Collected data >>
/-! ### One byte of a memory in canonical form -/

/-- Nothing is listed below the bound of a memory in canonical form. -/
theorem Memory.byte_of_lt {lo a : Nat} {mem : Memory} (h : Memory.wfFrom lo mem = true) (ha : a < lo) : mem.byte a = 0 := by
  induction mem generalizing lo with
  | nil => rfl
  | cons c t ih =>
    obtain ⟨k, b⟩ := c
    simp only [wfFrom, Bool.and_eq_true, decide_eq_true_eq] at h
    obtain ⟨⟨hk, -⟩, ht⟩ := h
    rw [byte, if_neg (by omega), ih ht (by omega)]

theorem Memory.byte_filter (p : Nat → Bool) (mem : Memory) (a : Nat) :
    Memory.byte (mem.filter (fun c => p c.1)) a = if p a then mem.byte a else 0 := by
  induction mem with
  | nil => simp [byte]
  | cons c t ih =>
    obtain ⟨k, b⟩ := c
    by_cases hk : k = a
    · subst hk
      cases hp : p k <;> simp [byte, hp, ih]
    · cases hp : p k <;> simp [byte, hp, ih, hk]

theorem Memory.walk_one {a : Nat} {mem : Memory} (h : Memory.wfFrom a mem = true) : Memory.walk 1 a mem = [mem.byte a] := by
  cases mem with
  | nil => rfl
  | cons c t =>
    obtain ⟨k, b⟩ := c
    simp only [wfFrom, Bool.and_eq_true, decide_eq_true_eq] at h
    obtain ⟨⟨hk, -⟩, ht⟩ := h
    by_cases heq : k = a
    · simp only [walk, byte, if_pos heq]
    · simp only [walk, byte, if_neg heq, byte_of_lt ht (by omega : a < k + 1)]

theorem Memory.read_one {mem : Memory} (h : mem.wf = true) (a : Nat) : mem.read a 1 = [mem.byte a] := by
  have hfrom : Memory.wfFrom a (mem.filter (fun c => decide (a ≤ c.1))) = true :=
    wfFrom_raise (wf_filter _ h) (fun c hc => of_decide_eq_true (List.mem_filter.mp hc).2)
  rw [read, walk_one hfrom, byte_filter (fun k => decide (a ≤ k)), if_pos (decide_eq_true (Nat.le_refl a))]

theorem Mach.readLocal_of_lt (m : Mach) {a : Nat} (ha : a < memSize) (len : Nat) : m.readLocal a len = m.mem.read a len := by
  simp only [readLocal, region, regionOf, if_pos ha]

/-! ### A package without a sequence -/

/-- The die has no near-bank sequence, running or queued. -/
def Dram.Idle (x : Dram) : Prop := x.cur = none ∧ x.queue = []

/-- No die of package `p` has a near-bank sequence. -/
def Mach.PackageIdle (m : Mach) (p : Nat) : Prop := ∀ i < 8, (m.dram (p * 8 + i)).Idle

/-- `n` has the memory, the bad bursts and the registers of `m`. -/
structure Mach.SameArray (m n : Mach) : Prop where
  mem : n.mem = m.mem
  bad : n.bad = m.bad
  regs : n.regs = m.regs

/-- A die changed to one without a sequence leaves its package without one. -/
theorem Mach.PackageIdle.modDram {m : Mach} {p : Nat} (h : m.PackageIdle p) (d : Nat) {f : Dram → Dram} (hf : ∀ x, (f x).Idle) :
    (m.modDram d f).PackageIdle p := by
  intro i hi
  by_cases hd : p * 8 + i = d
  · subst hd
    rw [modDram_same]
    exact hf _
  · rw [modDram_other _ _ _ _ hd]
    exact h i hi

/-- A package's reset writes no completion word where no sequence is in hand. -/
theorem Mach.nbReset_sameArray {m : Mach} (im : Image) {p : Nat} (h : m.PackageIdle p) : m.SameArray (m.nbReset im p) := by
  have hfold : m.SameArray (m.nbReset im p) ∧ (m.nbReset im p).PackageIdle p := by
    refine List.foldlRecOn (motive := fun n => m.SameArray n ∧ n.PackageIdle p) _ _ ⟨⟨rfl, rfl, rfl⟩, h⟩ fun n ⟨hsame, hidle⟩ i hi => ?_
    obtain ⟨hcur, hqueue⟩ := hidle i (List.mem_range.mp hi)
    simp only [hcur, hqueue, Option.toList_none, List.append_nil, List.foldl_nil]
    split
    · exact ⟨hsame, hidle⟩
    · exact ⟨⟨hsame.mem, hsame.bad, hsame.regs⟩, Mach.PackageIdle.modDram (m := n.clearNbus (p * 8 + i) 15) hidle _ fun x => ⟨rfl, rfl⟩⟩
  exact hfold.1

/-- The machine in which the sequences of a package have failed and its banks count again. -/
def Mach.bankCountsCleared (m : Mach) (im : Image) (p : Nat) : Mach :=
  (List.range 128).foldl (fun (m : Mach) i => m.countAgain 3 (p * 128 + i)) (m.nbReset im p)

theorem Mach.bankCountsCleared_sameArray {m : Mach} (im : Image) {p : Nat} (h : m.PackageIdle p) :
    m.SameArray (m.bankCountsCleared im p) :=
  List.foldlRecOn (motive := m.SameArray) _ _ (nbReset_sameArray im h) fun _ hsame _ _ => ⟨hsame.mem, hsame.bad, hsame.regs⟩

/-- A package's cells, bad bursts, dies, NBUs and queues gone. -/
def Mach.packageEmptied (m : Mach) (p : Nat) : Mach :=
  { m with
    mem := m.mem.filter (fun x => (placeOf x.1).package != p)
    bad := m.bad.filter (fun b => (placeOf (b * 32)).package != p)
    drams := Tab.dropIf (fun i => i / 8 == p) m.drams
    nbus := Tab.dropIf (fun i => i / 128 == p) m.nbus
    mcs := Tab.set { m.mc p with
      trained := false, reads := [], writes := [], fabric := [], arrivals := 0, rows := [], serve := [], answers := [], owed := []
      scrubSince := none, scrubUp := false } m.mcs p }

theorem Mach.clearPackage_eq (m : Mach) (im : Image) (p : Nat) :
    m.clearPackage im p = (((m.bankCountsCleared im p).setReg (nbReg p + 0x30) 0).setReg (nbReg p + 0x38) 0).packageEmptied p := by
  unfold clearPackage bankCountsCleared packageEmptied setRegN
  rfl

section Cleared
variable {m : Mach} (im : Image) {p : Nat} (h : m.PackageIdle p)
include h

theorem Mach.clearPackage_mem : (m.clearPackage im p).mem = m.mem.filter (fun x => (placeOf x.1).package != p) := by
  rw [clearPackage_eq, packageEmptied, setReg_mem, setReg_mem, (bankCountsCleared_sameArray im h).mem]

theorem Mach.clearPackage_bad : (m.clearPackage im p).bad = m.bad.filter (fun b => (placeOf (b * 32)).package != p) := by
  rw [clearPackage_eq, packageEmptied, setReg_bad, setReg_bad, (bankCountsCleared_sameArray im h).bad]

theorem Mach.clearPackage_reg (a : Nat) :
    (m.clearPackage im p).reg a = ((m.setReg (nbReg p + 0x30) 0).setReg (nbReg p + 0x38) 0).reg a := by
  rw [clearPackage_eq, packageEmptied, reg, reg, setReg_regs, setReg_regs, (bankCountsCleared_sameArray im h).regs, setReg_regs, setReg_regs]

/-- Of a cleared package every byte reads zero, and of the others every byte as before. -/
theorem Mach.clearPackage_readLocal {a : Nat} (hwf : m.mem.wf = true) (ha : a < memSize) :
    (m.clearPackage im p).readLocal a 1 = if (placeOf a).package = p then [0] else m.readLocal a 1 := by
  rw [readLocal_of_lt _ ha, readLocal_of_lt _ ha, clearPackage_mem im h, Memory.read_one (Memory.wf_filter _ hwf), Memory.read_one hwf,
    Memory.byte_filter (fun a => (placeOf a).package != p)]
  by_cases hp : (placeOf a).package = p <;> simp [hp]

TASK DESCRIPTION >>
Using the records above, set down exactly the lines from the one with "theorem Mach.clearPackage_bad : (m.clearPackage" through the one with "theorem Mach.clearPackage_reg (a", inclusive, and nothing more.

SOLUTION BELOW >>
theorem Mach.clearPackage_bad : (m.clearPackage im p).bad = m.bad.filter (fun b => (placeOf (b * 32)).package != p) := by
  rw [clearPackage_eq, packageEmptied, setReg_bad, setReg_bad, (bankCountsCleared_sameArray im h).bad]

theorem Mach.clearPackage_reg (a : Nat) :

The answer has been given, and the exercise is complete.